Reading Data
Register files as named tables, then query them with SQL.
CSV
// Simple registration
await context.RegisterCsvAsync("orders", "data/orders.csv");
// With custom options
await context.RegisterCsvAsync("orders", "data/orders.csv", new CsvReadOptions
{
HasHeader = true,
Delimiter = ';',
SchemaInferMaxRecords = 1000,
});
CsvReadOptions
| Property | Type | Description |
|---|---|---|
HasHeader | bool? | Whether the file has a header row (default: true) |
Delimiter | char? | Column delimiter character (default: ',') |
Quote | char? | Quote character (default, '"') |
Escape | char? | Escape character |
Terminator | char? | Line terminator character |
Comment | char? | Comment character |
NewlinesInValues | bool? | Support newlines inside quoted values |
Schema | Schema? | Explicit Arrow schema |
SchemaInferMaxRecords | ulong? | Max rows for schema inference |
FileExtension | string? | File extension filter (default: .csv) |
FileCompressionType | CompressionType? | Compression type |
NullRegex | string? | Regex pattern for null values |
TruncatedRows | bool? | Allow truncated rows |
TablePartitionCols | IReadOnlyList<PartitionColumn>? | Hive partition columns |
Parquet
await context.RegisterParquetAsync("events", "data/events.parquet");
// With options
await context.RegisterParquetAsync("events", "data/events.parquet", new ParquetReadOptions
{
ParquetPruning = true,
SkipMetadata = false,
});
ParquetReadOptions
| Property | Type | Description |
|---|---|---|
Schema | Schema? | Explicit Arrow schema |
FileExtension | string? | File extension filter (default: .parquet) |
TablePartitionCols | IReadOnlyList<PartitionColumn>? | Hive partition columns |
ParquetPruning | bool? | Prune row groups using predicates |
SkipMetadata | bool? | Skip metadata in file schema |
JSON
await context.RegisterJsonAsync("logs", "data/logs.json");
// With options
await context.RegisterJsonAsync("logs", "data/logs.json", new JsonReadOptions
{
SchemaInferMaxRecords = 500,
});
JsonReadOptions
| Property | Type | Description |
|---|---|---|
Schema | Schema? | Explicit Arrow schema |
SchemaInferMaxRecords | ulong? | Max rows for schema inference |
FileExtension | string? | File extension filter (default: .json) |
FileCompressionType | CompressionType? | Compression type |
TablePartitionCols | IReadOnlyList<PartitionColumn>? | Hive partition columns |
RecordBatch
Register an in-memory Arrow RecordBatch as a queryable table:
using Apache.Arrow;
var idArray = new Int64Array.Builder().Append(1).Append(2).Build();
var nameArray = new StringArray.Builder().Append("Alice").Append("Bob").Build();
var schema = new Schema.Builder()
.Field(new Field("id", Int64Type.Default, false))
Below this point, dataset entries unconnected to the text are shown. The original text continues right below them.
/-- Sections "Address spaces" of 20_memory.md and UPDATE: payload byte `j` goes to `BUF[(fill + j) mod 128]`,
the last 128 of them stay there, and every address no payload byte goes to reads as before. Some of those
bytes are stale, and what stale bytes hold is the spec's one fixed behaviour (log entry 17). -/
def Obligations.UpdateWritesOnlyItsPositions : Prop :=
  ∀ (payload : List Byte) (s : State), s.phase = .active →
    ∃ t, exec (.update payload) s = .next t ∧
      (∀ a : Nat, (∀ j < payload.length, (s.fill + j) % 128 ≠ a) → t.memRead1 a = s.memRead1 a) ∧
      (∀ j < payload.length, payload.length ≤ j + 128 →
        t.memRead1 ((s.fill + j) % 128) = payload.getD j 0)

/-- R135: with `phase` = ACTIVE an `UPDATE` of no bytes changes nothing. -/
def Obligations.EmptyUpdateChangesNothing : Prop :=
  ∀ s : State, s.phase = .active → s.CountersInRange → exec (.update []) s = .next s

/-- Section UPDATE, streaming equivalence: any partition of a byte string into `UPDATE`s leaves the same
state as one `UPDATE` of the whole. -/
def Obligations.UpdateIsStreaming : Prop :=
  ∀ (chunks : List (List Byte)) (s : State), s.phase = .active → s.CountersInRange →
    runChunks chunks s = exec (.update chunks.flatten) s

/-- Section UPDATE, beat-level refinement: an `UPDATE` is one `BEAT` per payload byte, in order. -/
def Obligations.UpdateIsItsBeats : Prop :=
  ∀ (payload : List Byte) (s : State), s.phase = .active → s.CountersInRange →
    exec (.update payload) s = .next (payload.foldl State.beat s)

/-- Section UPDATE, block-wise and zero-copy forms: compressing whole blocks straight from the payload gives
the same `H`, counters, `phase` and live bytes; only stale bytes may differ. -/
def Obligations.BlockwiseAbsorptionAgrees : Prop :=
  ∀ (payload : List Byte) (s : State), s.phase = .active →
    ∃ t, exec (.update payload) s = .next t ∧
      (s.absorbBlockwise payload).h = t.h ∧
      (s.absorbBlockwise payload).totalBytes = t.totalBytes ∧
      (s.absorbBlockwise payload).highBitCount = t.highBitCount ∧
      (s.absorbBlockwise payload).phase = t.phase ∧
      (s.absorbBlockwise payload).live = t.live

/-! ### FINISH (43_finish.md) -/

/-- Section FINISH, precondition: `FINISH` in the IDLE phase is CV_FINISH_NOT_ACTIVE; directly after `INIT` it is inside the contract
and yields the digest of the empty message. The digest is read on the digest output, where `exec` leaves
it; its transfer is the step's (log entry 12). -/
def Obligations.FinishNeedsTheActivePhase : Prop :=
  ∀ s : State,
    (s.phase = .idle → exec .finish s = .fault .cvFinishNotActive) ∧
    (∃ t u, exec .init s = .next t ∧ exec .finish t = .next u ∧
      u.dout = some (digestWord (messageWords [])))

/-- Section FINISH, the padded message in closed form: `FINISH` compresses the live tail with its padding,
presents the digest of the result, sets the context to zero and `phase` to IDLE, and changes nothing
else. The digest is still on the digest output when `exec` ends; its transfer is the step's (log entry
12). -/
def Obligations.FinishCompressesThePaddedTail : Prop :=
  ∀ s : State, s.phase = .active →
    exec .finish s
      = .next { s with
          h := #v[0, 0, 0, 0, 0, 0, 0, 0]
          buf := []
          totalBytes := 0
          highBitCount := 0
          phase := .idle
          dout := some (digestWord (compressBlocks s.h (blocksOf s.paddedTail))) }

/-- Section FINISH, steps 3 to 5: the padded tail is one block when the tail is 0 to 111 bytes and two when it is 112 to 127. -/
def Obligations.PaddedTailIsOneOrTwoBlocks : Prop :=
  ∀ s : State,
    (s.fill ≤ 111 → (blocksOf s.paddedTail).length = 1 ∧ s.paddedTail.length = 128) ∧
    (112 ≤ s.fill → (blocksOf s.paddedTail).length = 2 ∧ s.paddedTail.length = 256)

/-- Section FINISH, step 1: `total_bytes << 3` loses nothing, and with `high_bit_count` above it is eight times
the byte count. -/
def Obligations.LengthFieldCountsTheBits : Prop :=
  ∀ s : State, s.CountersInRange →
    (bitlenLo s.totalBytes).toNat = 8 * s.totalBytes.toNat ∧
    s.highBitCount.toNat * 2 ^ 64 + (bitlenLo s.totalBytes).toNat = 8 * s.byteCount

/-- R156: in the final block bytes 112 to 119 are `BE64(high_bit_count)` and bytes 120 to 127
`BE64(bitlen_lo)`. -/
def Obligations.FinalBlockHoldsTheLengthField : Prop :=
  ∀ (s : State) (i : Nat), i < 8 →
    s.padTail.memRead1 (112 + i) = (bytesBE64 s.highBitCount).getD i 0 ∧
    s.padTail.memRead1 (120 + i) = (bytesBE64 (bitlenLo s.totalBytes)).getD i 0

/-- Sections "The message buffer" and FINISH, stale bytes: no digest depends on a stale byte. Two ACTIVE states that differ only in
stale bytes give the same digest after any payload. -/
def Obligations.StaleBytesReachNoDigest : Prop :=
  ∀ (s s' : State) (payload : List Byte), s.phase = .active → s'.phase = .active →
    s.h = s'.h → s.totalBytes = s'.totalBytes → s.highBitCount = s'.highBitCount →
    s.live = s'.live →
    ∃ t t' u u', exec (.update payload) s = .next t ∧ exec (.update payload) s' = .next t' ∧
      exec .finish t = .next u ∧ exec .finish t' = .next u' ∧ u.dout = u'.dout

/-- Sections "Formats" and FINISH, step 6: byte `i` of the digest is bits 255−8i : 248−8i of the digest word, and is byte
`i mod 8` of `BE64(H[i/8])`; there are 32. -/
def Obligations.DigestIsFourWordsBigEndian : Prop :=
  ∀ (h : StateWords), (digestBytes h).length = 32 ∧
    ∀ (k : Fin 4) (j : Fin 8),
      (digestWord h).extractLsb' (248 - 8 * (8 * k.val + j.val)) 8 = (bytesBE64 h[k.val]).getD j.val 0 ∧
      (digestBytes h).getD (8 * k.val + j.val) 0 = (bytesBE64 h[k.val]).getD j.val 0

/-- Section FINISH, zeroisation: after `FINISH` the context image is 208 zero bytes, `phase` is IDLE, and the state is the reset
state but for the digest, taken from `H` before the wipe, and the host's side of the interface. The
compressor's temporaries are locals of `compress`, so that nothing of them is left to clear. The digest is
still on the digest output when `exec` ends; its transfer is the step's (log entry 12). -/
def Obligations.FinishZeroesTheContext : Prop :=
  ∀ s : State, s.phase = .active →
    ∃ t, exec .finish s = .next t ∧ t.ctxImage = List.replicate 208 0 ∧ t.phase = .idle ∧
      t.dout = some (digestWord s.finalize.h) ∧
      t = { State.reset with
            owed := s.owed, dout := t.dout, pending := s.pending, digests := s.digests }

/-- Section FINISH, end-to-end function: from any state, `INIT`, any `UPDATE`s and `FINISH` emit the digest
of the concatenated message, for a message of fewer than 2^125 bytes. The digest is read on the digest
output, where `exec` leaves it; its transfer is the step's (log entry 12). -/
def Obligations.MessageIsHashedEndToEnd : Prop :=
  ∀ (s : State) (chunks : List (List Byte)), chunks.flatten.length < 2 ^ 125 →
    ∃ t u v, exec .init s = .next t ∧ runChunks chunks t = .next u ∧ exec .finish u = .next v ∧
      v.dout = some (digestWord (messageWords chunks.flatten))

/-- Section FINISH, end-to-end function, last sentence: a message of `n` bytes costs `n/128 + 1` blocks
when `n mod 128` is at most 111 and one more otherwise. -/
def Obligations.MessageCostsItsBlocks : Prop :=
  ∀ m : List Byte,
    (m.length % 128 ≤ 111 → (blocksOf (padMessage m)).length = m.length / 128 + 1) ∧
    (112 ≤ m.length % 128 → (blocksOf (padMessage m)).length = m.length / 128 + 2)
.Field(new Field("name", StringType.Default, true))
.Build();
using var batch = new RecordBatch(schema, [idArray, nameArray], 2);
context.RegisterBatch("users", batch);
This is useful when you have data already in Arrow format or need to inject programmatically created data into SQL queries -- for example, to join in-memory lookup tables with file-based data:
await context.RegisterCsvAsync("orders", "data/orders.csv");
context.RegisterBatch("statuses", statusBatch);
using var df = await context.SqlAsync(
"SELECT o.order_id, s.description FROM orders o JOIN statuses s ON o.status = s.name");
Note:
RegisterBatchis synchronous, unlike the async file-based registration methods.
CompressionType
Applies to CsvReadOptions.FileCompressionType and JsonReadOptions.FileCompressionType:
Gzip, Bzip2, Xz, Zstd, Uncompressed (default)
Deregistering Tables
await context.DeregisterTableAsync("orders");
Registering Directories
All registration methods accept both file paths and directory paths.
When pointing to a directory, DataFusion reads all matching files within it.
This is especially useful with Hive-style partitioning.